Goldman Sachs noted that the global bull market has not ended, but the driving forces have shifted: capital is moving from overcrowded U.S. technology stocks to emerging markets, commodities, and value stocks. While AI continues to sustain high capital expenditures (Capex), concerns over return on investment (ROI) are intensifying, with significant divergence within the Magnificent Seven (Mag7) and a valuation reset occurring in the software sector. Constraints in data centers and energy supply are becoming apparent, benefiting 'old economy' sectors such as utilities, while tangible assets and value-oriented styles are experiencing revaluation, underscoring the rising importance of diversified allocation.
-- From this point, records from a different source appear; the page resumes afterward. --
/-- ODP requests (R33 to R38, Table 2-9): HELLO and OPEN are answered without a session, OPEN adding the session it grants; a request in order
advances H, acts (reads leave the block as it is, writes act item after item, CLOSE forgets the session, SUBSCRIBE sets its severity), and its
tagged reply is sent and kept. -/
def Obligations.OdpRequestsComplete : Prop :=
  ∀ s : State,
    (∀ (t : Transport) (m n : OdpMsg), n = { m with opcode := 0x01 } → transportOpen s t = true → formOk n (msgLimit t) 0 = true → exec (.odpHello t
      m) s = .next (sendOdp (hldWake s (transportWake t)) t (helloReply n)))
    ∧ (∀ (t : Transport) (m n : OdpMsg) (u : State) (cred nonce key : List Byte), n = { m with opcode := 0x02 } → transportOpen s t = true → formOk n
      (msgLimit t) 16 = true → u = hldWake s (transportWake t) → openRefusal u t n = none → credential u (fieldBe n.body 0 1) = some cred → nonce =
      padTo (Config.nonceBytes (u.free + 1)) 32 → key = Config.hkdfSha384 cred (slice n.body 4 32 ++ nonce) → exec (.odpOpen t m) s = .next (sendOdp
      (freeNext (freeNext { u with mgmt := { u.mgmt with sessions := { id := freshSession u, transport := t, level := levelOf (fieldBe n.body 0 1), version := n.version.toNat, key := key, proved := false, high := 0, replies := [], sub := none, lastValid := secondsNow u } :: u.mgmt.sessions } }))
      t (tagged key (replyTo n n.version.toNat 0 (BitVec.ofNat 32 (freshSession u)) 0 nonce))))
    ∧ (∀ (t : Transport) (m n : OdpMsg) (x : Session), n = { m with opcode := 0x03 } → inOrder s t x n → exec (.odpClose t m) s = .next (afterOp
      (dropSession (beforeOp s t x n) x.id) x n ({ status := 0, items := 0, body := [] })))
    ∧ (∀ (t : Transport) (m n : OdpMsg) (x : Session), n = { m with opcode := 0x10 } → inOrder s t x n → (((parseItems n.items.toNat n.body).getD
      []).flatMap (fun w => replyItem (beforeOp s t x n) x.level x.version w (readOne (beforeOp s t x n) x.level n.opcode.toNat (msgLimit t - 40)
      w).1 (readOne (beforeOp s t x n) x.level n.opcode.toNat (msgLimit t - 40) w).2)).length ≤ msgLimit t - 40 → exec (.odpRead t m) s = .next
      (afterOp (beforeOp s t x n) x n ({ status := 0, items := ((parseItems n.items.toNat n.body).getD []).length, body := ((parseItems n.items.toNat n.body).getD []).flatMap (fun w => replyItem (beforeOp s t x n) x.level x.version w (readOne (beforeOp s t x n) x.level n.opcode.toNat (msgLimit t - 40) w).1 (readOne (beforeOp s t x n) x.level n.opcode.toNat (msgLimit t - 40) w).2) })))
    ∧ (∀ (t : Transport) (m n : OdpMsg) (x : Session), n = { m with opcode := 0x11 } → inOrder s t x n → 12 * ((parseItems n.items.toNat n.body).getD
      []).length ≤ msgLimit t - 40 → exec (.odpWrite t m) s = .next (afterOp ((writeItems x.level x.version false ((parseItems n.items.toNat
      n.body).getD []) (beforeOp s t x n)).1) x n ({ status := 0, items := ((parseItems n.items.toNat n.body).getD []).length, body := (writeItems x.level x.version false ((parseItems n.items.toNat n.body).getD []) (beforeOp s t x n)).2 })))
    ∧ (∀ (t : Transport) (m n : OdpMsg) (x : Session), n = { m with opcode := 0x12 } → inOrder s t x n → (((parseItems n.items.toNat n.body).getD
      []).flatMap (fun w => replyItem (beforeOp s t x n) x.level x.version w (readOne (beforeOp s t x n) x.level n.opcode.toNat (msgLimit t - 40)
      w).1 (readOne (beforeOp s t x n) x.level n.opcode.toNat (msgLimit t - 40) w).2)).length ≤ msgLimit t - 40 → exec (.odpReadChunk t m) s = .next
      (afterOp (beforeOp s t x n) x n ({ status := 0, items := ((parseItems n.items.toNat n.body).getD []).length, body := ((parseItems n.items.toNat n.body).getD []).flatMap (fun w => replyItem (beforeOp s t x n) x.level x.version w (readOne (beforeOp s t x n) x.level n.opcode.toNat (msgLimit t - 40) w).1 (readOne (beforeOp s t x n) x.level n.opcode.toNat (msgLimit t - 40) w).2) })))
    ∧ (∀ (t : Transport) (m n : OdpMsg) (x : Session), n = { m with opcode := 0x13 } → inOrder s t x n → 12 * ((parseItems n.items.toNat n.body).getD
      []).length ≤ msgLimit t - 40 → exec (.odpWriteChunk t m) s = .next (afterOp ((writeItems x.level x.version true ((parseItems n.items.toNat
      n.body).getD []) (beforeOp s t x n)).1) x n ({ status := 0, items := ((parseItems n.items.toNat n.body).getD []).length, body := (writeItems x.level x.version true ((parseItems n.items.toNat n.body).getD []) (beforeOp s t x n)).2 })))
    ∧ (∀ (t : Transport) (m n : OdpMsg) (x : Session), n = { m with opcode := 0x20 } → inOrder s t x n → (((parseItems n.items.toNat n.body).getD
      []).flatMap (fun w => replyItem (beforeOp s t x n) x.level x.version w (readOne (beforeOp s t x n) x.level n.opcode.toNat (msgLimit t - 40)
      w).1 (readOne (beforeOp s t x n) x.level n.opcode.toNat (msgLimit t - 40) w).2)).length ≤ msgLimit t - 40 → exec (.odpDescribe t m) s = .next
      (afterOp (beforeOp s t x n) x n ({ status := 0, items := ((parseItems n.items.toNat n.body).getD []).length, body := ((parseItems n.items.toNat n.body).getD []).flatMap (fun w => replyItem (beforeOp s t x n) x.level x.version w (readOne (beforeOp s t x n) x.level n.opcode.toNat (msgLimit t - 40) w).1 (readOne (beforeOp s t x n) x.level n.opcode.toNat (msgLimit t - 40) w).2) })))
    ∧ (∀ (t : Transport) (m n : OdpMsg) (x : Session), n = { m with opcode := 0x30 } → inOrder s t x n → exec (.odpSubscribe t m) s = .next (afterOp
      (setSession (beforeOp s t x n) x.id fun y => { y with sub := subscribed (fieldBe n.body 0 1) }) x n ({ status := 0, items := 0, body := [] })))
    ∧ (∀ (t : Transport) (m n : OdpMsg) (x : Session), n = { m with opcode := 0x3F } → inOrder s t x n → exec (.odpKeepalive t m) s = .next (afterOp
      (beforeOp s t x n) x n ({ status := 0, items := 0, body := [] })))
If you are still blindly buying into the narrative of 'U.S. tech dominance,' it is time to wake up. Goldman Sachs' latest global strategy report reveals a paradigm shift that is currently underway: while the bull market has not yet ended, the driving force has completely changed.

Goldman Sachs analyst Peter Oppenheimer and his team issued a research report pointing out that the long-standing era of 'financial assets' outperforming 'physical assets' is reversing. In 2025, the U.S. market lagged behind other major global markets for the first time, with emerging markets making a strong comeback. The global market is in a distinct late-cycle 'optimism' phase, but significant internal divergence is occurring.

Asset Rotation: Capital is flowing from overcrowded U.S. technology stocks to emerging markets (EM), commodities, and 'old economy' value stocks.

AI Disillusionment and Divergence: Despite AI capital expenditures reaching $659 billion, anxiety over return on investment (ROI) is spreading. The Mag7 no longer move in unison, with significant divergence in internal performance.

Software Industry Crisis: The emergence of AI agents is seen as disruptive to the traditional SaaS model, leading to a sharp decline in software sector valuations.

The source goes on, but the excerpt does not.